Вечером четвертого мая, накануне моего дня рождения, я позвонил в дверь ее квартиры. Галя открыла и удивленно осмотрела меня.
— Галя! — сказал я, решительно шагнув за порог. — Мне сегодня негде ночевать. Можно я проведу у тебя эту ночь? Не беспокойся, я…
Она была так поражена, что ничего не ответила. Еще днем я расплатился с гостиницей, собрал вещи в единственный (но от Луи Вюиттона) чемодан и теперь стоял с ним в ее прихожей. Не дождавшись ответа, я сунул чемодан в стенной шкаф и, войдя в комнату, сел за стол и принялся разглядывать стены.

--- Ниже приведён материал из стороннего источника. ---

-- ==== Sys2Proof/Machine/Barrier.lean ====
section
/-!
DEFINITION. The passing of time, and barriers (07_croft_instruction_set.md R217; 09_fohal_scale_out.md R283 to R285).
-/

namespace Sys2Proof.Machine

/-! ## Time -/

/-- A croft's generators stepped by the cycles of its island (04_lane_generators.md R110). -/
def LaneSet.free (n : Nat) (l : LaneSet) : LaneSet :=
  if l.ready then { l with gens := l.gens.map (genSteps l.family n) } else l

/-- Elapsed time passing by a number of units, in which every island in Run counts its cycles (01_croft_anatomy.md R35)
and the generators of a free-mode job step (R110); a stretched island runs at half rate (R454), and an emergency stops every croft clock
(R449). -/
def Dev.pass (units : Nat) (d : Dev) : Dev :=
  let len := cycleUnits d.power.level.val
  let count := fun (t : Slot) =>
    if d.emergency then 0 else cyclesIn d.time.elapsed units (if t.stretched then 2 * len else len)
  let slots := d.slots.map fun t =>
    if t.island == .run then { t with cycles := t.cycles + BitVec.ofNat 64 (count t) } else t
  let crofts := d.crofts.map fun x =>
    let free := (d.job x.job).any fun j => j.params.laneFree
    match x.slot.bind d.slot with
    | some t => if free && t.island == .run then { x with lanes := x.lanes.map (LaneSet.free (count t)) } else x
    | none => x
  let throttled := if d.power.level.val = 0 then 0 else (d.time.elapsed + units) / unitsPerNs - d.elapsedNs
  { d with
    time := { d.time with elapsed := d.time.elapsed + units }, slots := slots, crofts := crofts
    power := { d.power with levelNs := satAdd 64 d.power.levelNs throttled } }

/-- Time brought forward to a device time; unchanged when that has been reached. -/
def Dev.passTo (t : Nat) (d : Dev) : Dev :=
  if t ≤ d.now then d else d.pass (((t : Int) - d.time.offset).toNat * unitsPerNs - d.time.elapsed)

/-! ## Arrivals (R217, R283) -/

/-- Whether a generation is still counting for a barrier of a job. -/
def Bar.counts (b : Bar) (implicit : Bool) (j : Fin 64) (jobScope : Bool) (num : Fin 16) : Bool :=
  b.implicit == implicit && b.job == j && b.jobScope == jobScope && b.num == num && b.release.isNone

/-- A generation with nothing arrived yet. -/
def Bar.new (implicit : Bool) (j : Fin 64) (jobScope : Bool) (num : Fin 16) (parties : Nat) : Bar where
  implicit := implicit
  job := j
  jobScope := jobScope
  num := num
  gen := 0
  took := []
  count := 0
  parties := parties
  fresh := []
  waiting := []
  release := none

/-- The generation that counts an arrival now: the open one, or a new one. -/
def Dev.openBar (d : Dev) (implicit : Bool) (j : Fin 64) (jobScope : Bool) (num : Fin 16) (parties : Nat) : Bar :=
  (d.bars.find? fun b => b.counts implicit j jobScope num).getD (Bar.new implicit j jobScope num parties)

/-- The device with a counting generation of a barrier replaced. -/
def Dev.putBar (d : Dev) (b : Bar) : Dev :=
  let old := fun (q : Bar) => q.counts b.implicit b.job b.jobScope b.num && q.gen == b.gen
  { d with bars := if d.bars.any old then d.bars.map (fun q => if old q then b else q) else d.bars ++ [b] }

/-- Hops between two fabric addresses: along the torus, or the shortest legal path of the database (R272, R273). -/
def Dev.hopsBetween (d : Dev) (a b : Nat) : Nat :=
  if d.routesTorus then
    let s := d.coordOf a
    let t := d.coordOf b
    let n := d.live.dims
    (torusSteps n.1 s.1 t.1).1 + (torusSteps n.2.1 s.2.1 t.2.1).1 + (torusSteps n.2.2 s.2.2 t.2.2).1
  else (distTo (legalBfs d.links d.levels (2 * d.records.length) 0 [(a, false, 0)] [(a, false)]) b).getD 0

/-- The one-way cable delay of a port (R266), in 2^-6 ns. -/
def Port.cableDelay (q : Port) : Nat := (q.rtt - 180 * 64 - leAt q.partner 0x14 4 - leAt q.partner 0x18 4) / 2

/-- The mesh route between the Square and a port (R235, R239), in 2^-6 ns: none to the north ring die, which the hub is on, and to
the south one (5, 0) to (5, 9) with the hub port, that is 4 + 2 × 4 + 6 × 6 mc. -/
def squareTicks (south : Bool) : Nat := if south then 48 * 32 else 0

/-- The one-way unloaded latency between two devices (R280), in 2^-6 ns, each hop two ring crossbars of 8 mc, TX, RX and the cable,
each intermediate device 20 or 45 ns. A cable that this device measures has its delay; the other cables, and the ports of the
other devices, are free (log 27). -/
def Dev.unloadedTicks (d : Dev) (a b hops : Nat) : Nat :=
  let first := (d.fabric.routes.find? fun r => r.dest == b).map (·.primary)
  let mine := fun (p : Nat) => (d.port p).getD Port.reset
  let own := if a = d.ownAddr then first else none
  let cable := fun (i : Nat) => match own with
    | some p => if i = 0 then (mine p).cableDelay else Config.cableTicks a b i
    | none => Config.cableTicks a b i
  let leaves := match own with
    | some p => decide (6 ≤ p)
    | none => Config.southPort a b false
  let arrives := match own with
    | some p => if hops = 1 then decide (6 ≤ leAt (mine p).partner 0xA 1) else Config.southPort a b true
    | none => Config.southPort a b true
  squareTicks leaves + squareTicks arrives
    + ((List.range hops).map fun i => 2 * 8 * 32 + 180 * 64 + cable i).sum
    + ((List.range (hops - 1)).map fun i => (if Config.crossesMesh a b i then 45 else 20) * 64).sum

/-- The CTRL bound from one device to another (R280), in whole ns: the unloaded latency, and 0.2 µs for each hop. -/
def Dev.ctrlBound (d : Dev) (a b : Nat) : Nat :=
  let hops := d.hopsBetween a b
  if hops = 0 then 0 else ceilDiv (d.unloadedTicks a b hops) 64 + 200 * hops

/-- The CTRL bound from logical device 0 to a device of a job along the tree (R283); the fuel bounds the depth. -/
def Dev.treeBound (d : Dev) (job : Job) : Nat → Nat → Nat
  | 0, _ => 0
  | fuel + 1, v =>
    if v = 0 then 0
    else d.treeBound job fuel (treeParent v) + d.ctrlBound (job.devs.getD (treeParent v) 0) (job.devs.getD v 0)

/-- BARRIER_LEAD (R283). -/
def Dev.barrierLead (d : Dev) (job : Job) : Nat :=
  1000 + (List.range job.params.devices).foldl (fun m v => max m (d.treeBound job 16 v)) 0

/-- T_rel of a generation that is complete now: 200 ns in device scope, BARRIER_LEAD in job scope (R217, R283). -/
def Dev.releaseTime (d : Dev) (b : Bar) (job : Job) : Nat := d.now + if b.jobScope then d.barrierLead job else 200

/-- A generation with its new count entered: complete when it reaches PARTIES at the counting Square, in which case the
next generation opens with what is left over (R217, R283). PARTIES = 0, for which the manual names no fault, releases at once
and leaves its arrival to the next generation (DESIGN CHOICE, log 91). -/
def Dev.countBar (d : Dev) (job : Job) (b : Bar) : Dev :=
  let root := !b.jobScope || job.params.ldev == 0
  if !root || b.count < b.parties then d.putBar b
  else
    let t := d.releaseTime b job
    let d := d.putBar { b with release := some t, count := b.parties }
    let d := if b.jobScope && 1 < job.params.devices then d.send (.barrier b.job b.implicit b.num false b.parties t) else d
    let rest := b.count - b.parties
    if rest = 0 then d
    else d.putBar { Bar.new b.implicit b.job b.jobScope b.num b.parties with count := rest }

/-- BAR_MISMATCH in every waiting croft of a generation (R217), the lowest logical croft first, which the record names (R227). -/
def Dev.barMismatch (d : Dev) (j : Fin 64) (waiting : List (Fin 256)) : Dev :=
  if waiting.isEmpty then d.jobFault j 0x0208 none
  else ((List.finRange 256).filter fun n => waiting.contains n).foldl (fun d n => match d.croft ⟨j, n⟩ with
    | some x => d.croftFault ⟨j, n⟩ 0x0208 (x.seq.pc - 1)
    | none => d) d

/-! ## Implicit arrivals (R285) -/

/-- The arrivals that an implicit generation may still take from a logical device: one of this device's own, and as many as the
subtree of a child holds devices. -/
def Bar.left (b : Bar) (devices ldev who : Nat) : Nat :=
  (if who = ldev then 1 else subtreeSize devices who) - ((b.took.filter fun p => p.1 == who).map (·.2)).sum

/-- The implicit generation that takes the next arrival from a logical device: the oldest open one with room for it, or a new one.
Each device makes one arrival in a generation, and its arrivals come in order (R278, log 26). -/
def Dev.implicitBar (d : Dev) (j : Fin 64) (devices ldev who : Nat) : Bar :=
  let mine := d.bars.filter fun b => b.counts true j true 0
  (mine.find? fun b => 0 < b.left devices ldev who).getD
    { Bar.new true j true 0 devices with gen := mine.foldl (fun m b => max m (b.gen + 1)) 0 }

/-- Arrivals from a logical device at the implicit barrier of a job, for the crofts that wait for it here. -/
def Dev.implicitArrivals (j : Fin 64) (job : Job) (who : Nat) (ns : List (Fin 256)) : Nat → Dev → Dev
  | 0, d => d
  | k + 1, d =>
    let b := d.implicitBar j job.params.devices job.params.ldev who
    let root := job.params.ldev == 0
    Dev.implicitArrivals j job who ns k (d.countBar job { b with
      count := b.count + 1
      took := b.took ++ [(who, 1)]
      fresh := if root then b.fresh else b.fresh ++ ns
      waiting := if root then b.waiting ++ ns else b.waiting })

/-- The implicit arrival of this device at a launch of a multi-device job (R285), for the crofts named. -/
def Dev.implicitBarrier (d : Dev) (j : Fin 64) (job : Job) (ns : List (Fin 256)) : Dev :=
  Dev.implicitArrivals j job job.params.ldev ns 1 d

/-- BARRIER_ARRIVAL (R217, R283). A croft's arrival is the one it waits to make; a subtree's comes from a child of this
device in the tree. -/
def Dev.barrierArrival (j : Fin 64) (jobScope : Bool) (num : Fin 16) (parties : Nat) (who : Arriver) (d : Dev) : Dev :=
  match d.job j with
  | none => d
  | some job =>
    match who with
    | .croft n =>
      match d.croft ⟨j, n⟩ with
      | none => d
      | some x =>
        if x.seq.state != .barrier jobScope num.val parties false then d
        else
          let d := d.setCroft { x with seq := { x.seq with state := .barrier jobScope num.val parties true } }
          let d := d.control job (d.granaryPlace ⟨j, n⟩) .hub
          let b := d.openBar false j jobScope num parties
          if b.parties != parties then d.barMismatch j (n :: b.fresh ++ b.waiting)
          else
            let root := !jobScope || job.params.ldev == 0
            d.countBar job { b with
              count := b.count + 1
              fresh := if root then b.fresh else b.fresh ++ [n]
              waiting := if root then b.waiting ++ [n] else b.waiting }
    | .subtree dev arrivals implicit =>
      if !jobScope || job.params.devices ≤ dev || dev == 0 || treeParent dev != job.params.ldev then d
      else if implicit then
        let b := d.implicitBar j job.params.devices job.params.ldev dev
        if parties != b.parties then d.barMismatch j (b.fresh ++ b.waiting) else Dev.implicitArrivals j job dev [] arrivals d
      else
        let b := d.openBar false j true num parties
        if b.parties != parties then d.barMismatch j (b.fresh ++ b.waiting)
        else d.countBar job { b with count := b.count + arrivals }

/-- BARRIER_FORWARD (R283): up, this device's arrivals and those of its subtree go to its parent; down, T_rel comes
from it and goes on to its children. A T_rel that has passed is logged (R284). -/
def Dev.barrierForward (j : Fin 64) (num : Fin 16) (dir : TreeDir) (d : Dev) : Dev :=
  match d.job j with
  | none => d
  | some job =>
    if job.params.ldev = 0 then d
    else
      let implicit := match dir with
        | .up i => i
        | .down _ i => i
      let mine := d.bars.filter fun b => b.counts implicit j true num
      let pick : Option Bar := match dir with
        | .up _ => mine.find? fun b => b.count != 0
        | .down _ _ => mine.head?
      match pick with
      | none => d
      | some b =>
        match dir with
        | .up _ => (d.putBar { b with count := 0, fresh := [], waiting := b.waiting ++ b.fresh }).send
            (.barrier j implicit num true b.parties b.count)
        | .down t _ =>
          let d := d.putBar { b with release := some t, count := 0, fresh := [] }
          let d := if b.count = 0 && b.fresh.isEmpty then d
            else d.putBar { Bar.new b.implicit j true num b.parties with count := b.count, fresh := b.fresh, gen := b.gen }
          let d := d.send (.barrier j implicit num false b.parties t)
          if t < d.now then d.eventNamed .barrierLate 0 0 else d

/-- The signal of a SYNC.BAR at its release (R207). Its step boundary is recorded, so a replay of the step that follows
does not undo it (R215). -/
def Croft.barSignal (x : Croft) (index : Nat) : Did :=
  let w := x.wordAt index
  if !InstrWord.sigEn w then .ok x
  else if x.semOverflows (InstrWord.sigSem w) 1 then .fault 0x0206 index
  else .ok (x.addSem (InstrWord.sigSem w) 1 false)

/-- A croft leaving its barrier: SYNC.BAR completes with its signal (R207, R217); a launch begins its issue (R285). -/
def Dev.leaveBarrier (d : Dev) (c : CroftRef) (implicit : Bool) : Dev :=
  match d.croft c with
  | none => d
  | some x =>
    match x.seq.state with
    | .barrier _ _ _ true =>
      let y : Croft := { x with seq := { x.seq with state := .running } }
      let d := match d.job c.job with
        | some job => d.control job .hub (d.granaryPlace c)
        | none => d
      if implicit then d.setCroft y
      else (d.apply c (y.barSignal (x.seq.pc - 1))).settle c
    | _ => d

/-- BARRIER_RELEASE (R217, R283, R284): the oldest complete generation of the barrier reaches T_rel, and its crofts
leave. A device that is not SYNCED logs it in a job of several devices. -/
def Dev.barrierRelease (j : Fin 64) (jobScope : Bool) (num : Fin 16) (d : Dev) : Dev :=
  match d.job j, d.bars.find? fun b => b.job == j && b.jobScope == jobScope && b.num == num && b.release.isSome with
  | some job, some b =>
    let d := d.passTo (b.release.getD 0)
    let d : Dev := { d with bars := d.bars.erase b }
    let unsynced := jobScope && 1 < job.params.devices && d.fabric.timeState != .synced && d.fabric.timeState != .master
    let d := if unsynced then d.eventNamed .timeUnsynced 0 0 else d
    b.waiting.foldl (fun d n => d.leaveBarrier ⟨j, n⟩ b.implicit) d
  | _, _ => d

end Sys2Proof.Machine
end

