-- ==== Sys2Proof/Machine/Commands.lean ====
section
/-!
DEFINITION. Starting a command, and LAUNCH, COPY, MULTICAST, FIELD_RUN, FENCE and TIMESTAMP (10_queues_and_hub.md R314 to
R318; 07_croft_instruction_set.md R220 to R223).
-/

namespace Sys2Proof.Machine

/-! ## Resources and start (R314, R316, R318, R363) -/

/-- The logical crofts a LAUNCH or FIELD_RUN names. -/
def Cmd.named (c : Cmd) : List (Fin 256) := (List.finRange 256).filter c.names

/-- Whether a croft of a list is still held by a LAUNCH or FIELD_RUN of its job that started before and has not completed: a
command completes when its entry is written (R309, R316). -/
def Dev.namesBusy (d : Dev) (c : Cmd) (j : Fin 64) : Bool :=
  d.cmds.any fun q => q.job == some j && (q.state == .running || (q.state == .finished && q.begun)) && q.id != c.id
    && c.named.any q.names

/-- Whether a command needs crofts. -/
def Cmd.launches (c : Cmd) : Bool := c.opcode == 1 || c.opcode == 6

/-- The ACTIVE slots that carry no logical croft, are kept for none that a test paused (13_checking_replay_test.md R389), and whose
generators were checked, in placement order (08_mesh_and_memory.md R242, 04_lane_generators.md R123). -/
def Dev.freeSlots (d : Dev) : List Nat :=
  placement.filter fun s =>
    d.slotIs s .active && (d.carried (Fin.ofNat 80 s)).isNone && (d.slots[s]?.map (·.checked)).getD false
      && !d.crofts.any fun x => x.paused && x.vacated == some (Fin.ofNat 80 s)

/-- The crofts of a list that are to be bound: without a slot, and not paused for a test, which keeps their slot (R389). -/
def Dev.unbound (d : Dev) (j : Fin 64) (ns : List (Fin 256)) : List (Fin 256) :=
  ns.filter fun n => match d.croft ⟨j, n⟩ with
    | some x => x.slot.isNone && !x.paused
    | none => true

/-- The slots for the unbound crofts of a list (R242): of the ACTIVE slots that carry no croft of another job, in placement
order, logical croft n takes the n-th when it is free, else the first free one, as far as there are free slots. -/
def Dev.pickSlots (d : Dev) (j : Fin 64) (ns : List (Fin 256)) : List (Fin 256 × Nat) :=
  let free := d.freeSlots
  let order := placement.filter fun s => free.contains s
    || (d.slotIs s .active && (d.carried (Fin.ofNat 80 s)).any fun x => x.job == j)
  let pick := fun (l : List (Fin 256 × Nat)) (n : Fin 256) =>
    let open_ := free.filter fun s => l.all fun p => p.2 != s
    match (order[n.val]?.filter open_.contains).or open_.head? with
    | some s => l ++ [(n, s)]
    | none => l
  (d.unbound j ns).foldl pick []

/-- Whether the croft set of a LAUNCH or FIELD_RUN breaks R316: empty, or naming a croft at or beyond N. -/
def Cmd.setBad (c : Cmd) (n : Nat) : Bool :=
  if c.opcode = 1 then c.named.isEmpty || c.named.any fun k => n ≤ k.val else n ≤ c.arg 0x20 2

/-- Whether Bailiff can bind the crofts a command names now: all of them together while the job fits the ACTIVE slots,
else at least one on a slot (R41, R314). A paused croft has its slot kept for it. No croft is bound, and no seeded launch
begins, before the polynomial checks have run (R123, R432). -/
def Dev.canBind (d : Dev) (c : Cmd) (j : Fin 64) (job : Job) : Bool :=
  let need := (d.unbound j c.named).length
  let free := d.freeSlots.length
  if d.boot.genKat = 0 then need = 0 && job.params.laneFree
  else need = 0 || (if job.params.crofts ≤ activeCount d.fuses.grade then need ≤ free
    else 0 < free || d.crofts.any fun x => x.job == j && x.slot.isSome)

/-- Whether an order of R318 holds a command: ORDERED behind the earlier commands of its queue, anything behind a FENCE. -/
def Dev.orderedBehind (d : Dev) (c : Cmd) : Bool :=
  d.cmds.any fun q => q.queue == c.queue && q.id < c.id && (c.ordered || (q.opcode == 7 && q.status == 0))

/-- Whether a command waits for crofts (R310, R314): a launch that has bound nothing yet, is held by no other command, and names
a croft that has no slot. -/
def Dev.wantsCrofts (d : Dev) (c : Cmd) : Bool :=
  c.launches && c.state != .finished && !c.begun && match c.job with
    | none => false
    | some j => (d.job j).any fun job => !c.setBad job.params.crofts && !d.orderedBehind c && !d.namesBusy c j
        && !(d.unbound j c.named).isEmpty

/-- Whether a command belongs to a job of the free class. -/
def Dev.freeClass (d : Dev) (c : Cmd) : Bool := (c.job.bind d.job).any fun job => job.params.cls == 2

/-- Whether Bailiff binds the crofts of launch `a` before those of launch `b`: a free-class one last (R363), one that has
waited 1 ms first, then by the PRIO of its queue, then by the round robin of the queues of one PRIO (R310); within one queue, and
among those that have waited 1 ms, in the order of fetch. -/
def Dev.boundBefore (d : Dev) (a b : Cmd) : Bool :=
  let late := fun (c : Cmd) => decide (c.fetched + msUnits ≤ d.time.elapsed)
  let prio := fun (c : Cmd) => (d.queue c.queue).prio
  let turn := fun (c : Cmd) => turnAfter (d.hub.boundLast.getD (prio c).toNat 16383) c.queue.val
  if d.freeClass a != d.freeClass b then d.freeClass b
  else if late a != late b then late a
  else if !late a && prio a != prio b then decide (prio b < prio a)
  else if late a || a.queue == b.queue then decide (a.id < b.id)
  else decide (turn a < turn b)
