-- ==== Sys2Proof/Machine/Model.lean ====
section
/-!
DEFINITION. MODEL_LOAD and the colour check (05_dense_sampling.md R146, R151 to R155).
-/

namespace Sys2Proof.Machine

/-- A model image header (R151). -/
structure ModelHead where
  nVars     : Nat
  q         : Nat
  nClasses  : Nat
  jFmt      : Nat
  override  : Bool
  blocks    : Nat
  classAddr : Nat
  dirAddr   : Nat
deriving DecidableEq, Repr

/-- The header in 64 bytes (R151). -/
def modelHead (h : List Byte) : ModelHead where
  nVars := leAt h 0 4
  q := leAt h 4 2
  nClasses := leAt h 6 2
  jFmt := leAt h 8 1
  override := bitOf (leAt h 9 1) 0
  blocks := leAt h 0xC 4
  classAddr := leAt h 0x10 8
  dirAddr := leAt h 0x18 8

/-- Whether a header breaks R151: a field out of range, a reserved J_FMT, or a reserved bit set. -/
def modelHeadBad (h : List Byte) : Bool :=
  let m := modelHead h
  m.nVars < 1 || 2 ^ 24 < m.nVars || m.q < 2 || 256 < m.q || 256 < m.nClasses || (opFmt m.jFmt).isNone
    || 2 ≤ leAt h 9 1 || leAt h 0xA 2 != 0 || leAt h 0x20 32 != 0

/-- Positions of a variable: P of R146. -/
def modelP (q : Nat) : Nat :=
  if q ≤ 2 then 1 else if q ≤ 64 then 2 ^ (Nat.log2 (q - 1) + 1) else 64 * ceilDiv q 64

/-- A block directory entry (R152). -/
structure ModelBlock where
  rowPos : Nat
  colPos : Nat
  addr   : Nat
  bad    : Bool
deriving DecidableEq, Repr

/-- A block directory entry in 32 bytes; `bad` when it breaks R152. -/
def modelBlock (b : List Byte) : ModelBlock where
  rowPos := leAt b 0 4
  colPos := leAt b 4 4
  addr := leAt b 8 8
  bad := leAt b 0 4 % 64 != 0 || leAt b 4 4 % 64 != 0 || leAt b 0x10 16 != 0

/-- Whether an encoding is non-zero: neither +0 nor -0 (R153). -/
def nonZero (f : OpFmt) (raw : Nat) : Bool := raw != 0 && (f.isInt || raw != 2 ^ (f.width - 1))

/-- What the check knows of a model: its header, P, and its class bytes. -/
structure ModelCtx where
  head    : ModelHead
  p       : Nat
  classes : Array Byte
deriving DecidableEq, Repr

/-- Whether a position is padding (R146). -/
def ModelCtx.padding (m : ModelCtx) (pos : Nat) : Bool := decide (m.head.q ≤ pos % m.p) && decide (2 < m.head.q)

/-- Positions of a model (R151). -/
def ModelCtx.size (m : ModelCtx) : Nat := m.head.nVars * m.p

/-- Whether a non-zero entry from position b to position a is a conflict (R153). A position at or past N_VARS × P belongs to no
variable, so an entry there is none. -/
def ModelCtx.conflict (m : ModelCtx) (b a : Nat) : Bool :=
  let v := b / m.p
  let w := a / m.p
  b < m.size && a < m.size && (v == w || (1 ≤ m.head.nClasses && m.classes.getD v 0 == m.classes.getD w 0))

/-- What the check gathers: whether the format is bad, the conflicts, and the first of them, lowest b then lowest a. -/
structure ModelFound where
  format    : Bool
  conflicts : Nat
  first     : Option (Nat × Nat)
deriving DecidableEq, Repr

/-- A non-zero entry entered in the check (R153). -/
def ModelFound.entry (m : ModelCtx) (s : ModelFound) (b a : Nat) : ModelFound :=
  let s := { s with format := s.format || m.padding b || m.padding a }
  if !m.conflict b a then s
  else
    let first := match s.first with
      | none => (b, a)
      | some p => if b < p.1 ∨ (b = p.1 ∧ a < p.2) then (b, a) else p
    { s with conflicts := s.conflicts + 1, first := some first }

/-- One block of 64 rows of 64 elements checked (R152, R153). A block reaches beyond the positions as soon as its last row or
column is position N_VARS × P, the first that no variable has (DESIGN CHOICE, log 91: R153 says 'beyond position N_VARS × P'). -/
def ModelFound.block (m : ModelCtx) (f : OpFmt) (s : ModelFound) (k : ModelBlock) (bytes : List Byte) : ModelFound :=
  let n := m.size
  let s := { s with format := s.format || k.bad || decide (n < k.rowPos + 64) || decide (n < k.colPos + 64) }
  (List.range 64).foldl (fun s b =>
    let row := slice bytes (8 * f.width * b) (8 * f.width)
    (List.range 64).foldl (fun s a =>
      if nonZero f (elemRaw f.width row a) then s.entry m (k.rowPos + b) (k.colPos + a) else s) s) s

/-- Bytes of a block. -/
def blockBytes (f : OpFmt) : Nat := 512 * f.width

/-- The fault codes of a range that Bailiff reads (R253, R379). -/
def Dev.readFaults (d : Dev) (a n : Nat) : List Nat := d.hubRange a n ++ when_ (meetsPoison d.memPoison a n) 0x0A01

/-- The check of a model and the bytes that its hash covers, or the fault codes of ranges that cannot be read. -/
def Dev.checkModel (d : Dev) (addr : Nat) : Except (List Nat) (ModelFound × List Byte) :=
  let lost := d.readFaults addr 64
  if !lost.isEmpty then .error lost
  else
    let h := d.read addr 64
    let m := modelHead h
    match modelHeadBad h, opFmt m.jFmt with
    | false, some f =>
      let classes := if m.nClasses = 0 then 0 else m.nVars
      let lost := d.readFaults m.classAddr classes ++ d.readFaults m.dirAddr (32 * m.blocks)
      if !lost.isEmpty then .error lost
      else
        let cls := d.read m.classAddr classes
        let dir := d.read m.dirAddr (32 * m.blocks)
        let ks := (List.range m.blocks).map fun i => modelBlock (slice dir (32 * i) 32)
        let lost := ks.flatMap fun k => d.readFaults k.addr (blockBytes f)
        if !lost.isEmpty then .error lost
        else
          let ctx : ModelCtx := ⟨m, modelP m.q, cls.toArray⟩
          let s0 : ModelFound := ⟨cls.any fun b => m.nClasses ≤ b.toNat, 0, none⟩
          let data := ks.map fun k => d.read k.addr (blockBytes f)
          let found := (ks.zip data).foldl (fun s p => s.block ctx f p.1 p.2) s0
          .ok (found, h ++ cls ++ dir ++ data.flatten)
    | _, _ => .ok (⟨true, 0, none⟩, h)

/-- The fault codes of a checked model (R153, R154). -/
def modelFaults (m : ModelHead) (s : ModelFound) (job : Job) : List Nat :=
  let hit := decide (0 < s.conflicts)
  when_ (job.reference && m.nClasses != 0) 0x040B ++ when_ (hit && !m.override) 0x040C
    ++ when_ (hit && m.override && job.reference) 0x040D ++ when_ s.format 0x040E
    ++ when_ (hit && m.override && job.params.det) 0x0901

/-- The model check's result as R155 publishes it. A check that finds conflicts and a bad format, or conflicts under an OVERRIDE
that is refused, shows CONFLICT, for which R155 states no order (DESIGN CHOICE, log 91). -/
def ModelFound.publish (s : ModelFound) (loaded : Bool) : ModelCheck where
  result := if 0 < s.conflicts then (if loaded then 2 else 1) else if s.format then 3 else 0
  conflicts := s.conflicts
  first := match s.first with
    | some p => (BitVec.ofNat 32 p.1, BitVec.ofNat 32 p.2)
    | none => (0xFFFFFFFF, 0xFFFFFFFF)

/-- A loaded model in the ledger (R154, R367): one element per distinct image. -/
def Ledger.loaded (l : Ledger) (e : ModelElem) : Ledger :=
  { l with
    models := if l.models.any (fun x => x.hash == e.hash) then l.models else l.models ++ [e]
    overrides := if e.override && 0 < e.conflicts then satAdd 32 l.overrides 1 else l.overrides }

/-- MODEL_LOAD (R151 to R155, R316). -/
def Dev.modelLoad (id : Nat) (d : Dev) : Dev :=
  match d.started id 5 with
  | none => d
  | some (c, j, job) =>
    let addr := c.arg 0x20 8
    match d.checkModel addr with
    | .error codes => d.fail id ((lowest codes).getD 0x0602)
    | .ok (s, bytes) =>
      let m := modelHead (d.read addr 64)
      match lowest (modelFaults m s job) with
      | some code => { d with hub := { d.hub with model := s.publish false } }.fail id code
      | none =>
        let e : ModelElem := ⟨sha384 bytes, s.conflicts, m.nClasses, m.override⟩
        let d : Dev := { d with hub := { d.hub with model := s.publish true } }
        (d.onJob j fun q => { q with ledger := q.ledger.loaded e }).succeed id s.conflicts

end Sys2Proof.Machine
end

Все так же молча, Галя поставила передо мной вазу с яблоками, я начал их грызть и, не найдя куда положить огрызок, весело выкинул его в приоткрытое по случаю теплого вечера окно.
Через многие годы совместной жизни Галя призналась мне, что пришла тогда в ужас и решила, что положит конец нашему знакомству и никогда больше не встретится с этим человеком даже на улице.
Но был мой день рождения, за окнами стояла весна, я был настойчив, молодость брала свое, прошло еще несколько незабываемых дней — и возврата назад больше не было.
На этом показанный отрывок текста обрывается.